Several bills have been filed in this year’s legislative session that seek to clarify existing laws, prevent over-reach of power, and protect the oil and gas industry from such abusive suits. These bills cover topics ranging from coastal management issues like HB 862 by Rep. Robideaux, to legacy lawsuit reform bills such as SB 667 by Sen. Adley, to an attorney general bill, HB 799, regarding contingency fee usage by Rep. Bishop.

Most recently, Sen. Adley’s SB 553 passed off of the Senate floor; however, it is not quite time for a touchdown dance. This bill clarifies that the SLFPA-E is a state board and thus needs the approval of the governor regarding the hiring of outside counsel. This passage from the Senate is the first step in a series of bills that will slow down the onslaught of lawsuits that are camouflaged as coastal protection suits, but in actuality are merely money grabs.

Whether a coastal lawsuit such as the SLFPA-E has filed or a land-based legacy suit, the outcome is the same. Oil and gas operators are caught up in a litigious legal climate having to spend millions of dollars on legal fees and court costs when these dollars should be going back into the state’s economy for the production of our natural resources that benefit our entire nation.

As a reminder, the oil and gas industry provides over 300,000 jobs to the state of Louisiana through exploration and production, and the pipeline and refining sector. Over 30% of the nation’s oil and gas flows from Louisiana and the Gulf of Mexico. While these are strong statistics today, they will only diminish should the legal climate continue to be unfriendly to the business community.

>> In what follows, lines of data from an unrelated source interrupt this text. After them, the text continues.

/-! ### Recovery (R441) -/

/-- A landing in a recoverable page of a context. -/
def landsRcv (c : Nat) (l : Landing) : Bool := match l.place with | .memory _ t _ => t.ctx == c && t.rcv | .scratch _ _ => false
/-- A line of L2 that recovery finds: it goes, a pinned one stays and takes what memory holds, its dirty bytes dropped (R163). -/
def forget (gone : Nat × Line → Bool) (s : State) : State :=
  { s with l2 := (s.l2.filter fun l => !gone l || l.2.pin).map fun l =>
      if gone l then (l.1, { l.2 with data := s.memLine l.1, dirty := 0, bad := Map.getD s.poison l.1 false }) else l }
/-- A context's undo records concern the frame: no other context has come to map it in its place (R5; log 127). -/
def undoReaches (c f : Nat) (s : State) : Bool :=
  let maps := fun c => (s.leavesOf c).any fun l => l.first ≤ f && f < l.first + l.count
  maps c || !(s.ctxs.map Prod.fst).any maps
/-- Cached copies of a context's recoverable lines go, replicas among them, with what copies have landed there; then every undo record after
the checkpoint is applied, newest first, but none to a frame that has become another context's. -/
def undoLines (c : Nat) (s : State) : State :=
  let mine := fun (l : Nat × Line) => l.2.ctx == c && l.2.rcv
  let s := forget mine s
  let s := { s with replicas := s.replicas.filter (fun l => !mine l),
                    landed := s.landed.filter (fun l => !landsRcv c l),
                    studios := s.studios.map fun k => (k.1, { k.2 with l1 := k.2.l1.filter (fun l => !mine l),
                                                                       reds := (k.2.reds.map fun b => { b with apps := b.apps.filter fun a => !(a.ctx == c && a.rcv) }).filter fun b => !b.apps.isEmpty }) }
  (List.range 12).foldl (fun s d =>
    let g := s.gessoOf d
    let e := epochOf c (s.ctx c).rpseq g
    (g.undo.filter fun u => u.ctx == c && e ≤ u.epoch && undoReaches c (u.line / 512) s).foldl (fun (s : State) u =>
      let m := u.data.zipIdx.foldl (fun m b => Map.put memDefault (128 * u.line + b.2) b.1 m) s.mem
      forget (fun l => l.1 == u.line) { s with mem := m, poison := Map.del u.line s.poison, replicas := s.replicas.filter fun r => r.1 / 64 != u.line }) s) s
/-- Running tasks of a context fail with a code, their cells ended at once. -/
def failRunning (c : Nat) (code : BitVec 8) (s : State) : State :=
  (s.tasks.filter fun x => x.ctx == c && x.state == 6).foldl (fun s x =>
    let s := s.failTask x.ticket code
    let s := dropTaskViews x s
    finishFailed x.ticket ((removeCells x.ticket s).modTask x.ticket fun y => { y with view := 0 })) s
/-- Arenas created after the last whole checkpoint's commit are dropped. -/
def dropLateArenas (c : Nat) (s : State) : State :=
  let as := (s.arenas.filter fun a => a.2.owner == c && (s.ctx c).rpseq.toNat ≤ a.2.since && !a.2.crown).map Prod.fst
  as.foldl (fun s a => if (s.arena a).owner = c ∧ ((s.arena a).state = 1 ∨ (s.arena a).state = 2) then (dropTree a [] s).1 else s) s
/-- Set the queue heads from the record at RPQPOS, and journal them; a word that cannot be read leaves its head. Only a migrating page is an
error here. -/
def resetHeads (c : Nat) (s : State) : Except Raise State :=
  (List.range 64).foldlM (fun s q =>
    match agentRead (.ctl c) 8 ((s.ctx c).rpqpos.toNat + 8 * q) 8 s with
    | .ok (s, b) => .ok (setHead c q (leNat b) s)
    | .error y => if y.hold then .error y else .ok s) s
/-- The replay entry's task, submitted on queue 0 with no ring entry. Only a migrating page is an error here. -/
def submitReplay (c : Nat) (s : State) : Except Raise State := do
  let a := (s.ctx c).rpentry
  if a = 0 then return s
  let (s, r) ← readLaunch c a.toNat s
  let t := ticketOf c 0 ((queue c 0 s).seq + 1)
  let s := modQueue c 0 (fun x => { x with seq := x.seq + 1 }) s
  let l : LRec := r.getD { (default : LRec) with done := recDone c a.toNat s }
  let x : Task := { (default : Task) with ticket := t, ctx := c, queue := 0, entryIdx := noEntry, state := 1, recAddr := a.setWidth 57,
                                           lrec := l, deps := l.deps, tag := freshTag s }
  let s := { s with tasks := s.tasks ++ [x] }
  return if r.isNone then failNow t fHandle 0 s else settleDeps t (setTaskState t 3 s)
/-- Entries past a reset head are taken again: host queues at their next scan, device queues now. A malformed descriptor disables its
queue. -/
def retakeEntries (c : Nat) (s : State) : State :=
  (List.range 64).foldl (fun s q =>
    let d := qdesc c q s
    if !d.ok then s.disableQueue c q
    else if !d.en then s
    else if d.dev then takeAll c q d.left s
    else s.kick (64 * c + q)) s
/-- R441 steps 3 and 4: the queues and the replay entry; they wait for a page that is migrating (R158). -/
def rejoin (c : Nat) (s : State) : State :=
  match resetHeads c s >>= submitReplay c with
  | .ok s => retakeEntries c (s.modCtx c fun x => { x with rejoin := false })
  | .error _ => s.modCtx c fun x => { x with rejoin := true }
/-- A checkpoint of a context in progress is torn, and recorded so (R430, R451). -/
def tearCkpt (c : Nat) (s : State) : State :=
  let s := s.modCtx c fun x => if bits x.ckptstat.toNat 1 0 = 1 then { x with ckptstat := x.ckptstat + 1 } else x
  if (Map.find c s.ckpts).isSome then noteTorn c { s with ckpts := Map.del c s.ckpts } else s
/-- R441. A checkpoint in progress is torn. -/
def recoverCtx (c : Nat) (s : State) : State :=
  rejoin c (tearCkpt c (failRunning c 0xFF (dropLateArenas c (undoLines c s))))
/-- R441; or what is left of a recovery that waits for a page. -/
def execRecovery (c : Nat) (s : State) : Host.Outcome State Fault Refusal :=
  .next (if !hasCtx c s ∨ (s.ctx c).rpseq = 0 then s else if (s.ctx c).rejoin then rejoin c s else recoverCtx c s)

Plain and simple, these abusive suits are preventing economic development in the state of Louisiana. So while bills have been filed in the state legislature that will go through our system of government, the issue should not be a partisan topic. If you want jobs for our children and grandchildren, then you create a business climate that is friendly to the business community. The idea of one small group of trial lawyers tearing down an industry that has provided jobs to our state for over 100 years is simply asinine.

The issue will not completely be solved by a few pieces of legislation or by any one group advocating for the industry. The fight requires the entire business community to stand up for what is right for the future success of Louisiana.